◆ Work required:
Output the full listing below exactly.

Segment Start: Data extract

-- ==== Sys2Proof/Laws/Exec.lean ====
section
/-! SUPPORT. The meaning that exec gives each instruction, by name, so that a proof need not unfold its match. -/

namespace Sys2Proof.Machine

Segment End: Data extract

◆ Expected answer:
-- ==== Sys2Proof/Laws/Exec.lean ====
section
/-! SUPPORT. The meaning that exec gives each instruction, by name, so that a proof need not unfold its match. -/

namespace Sys2Proof.Machine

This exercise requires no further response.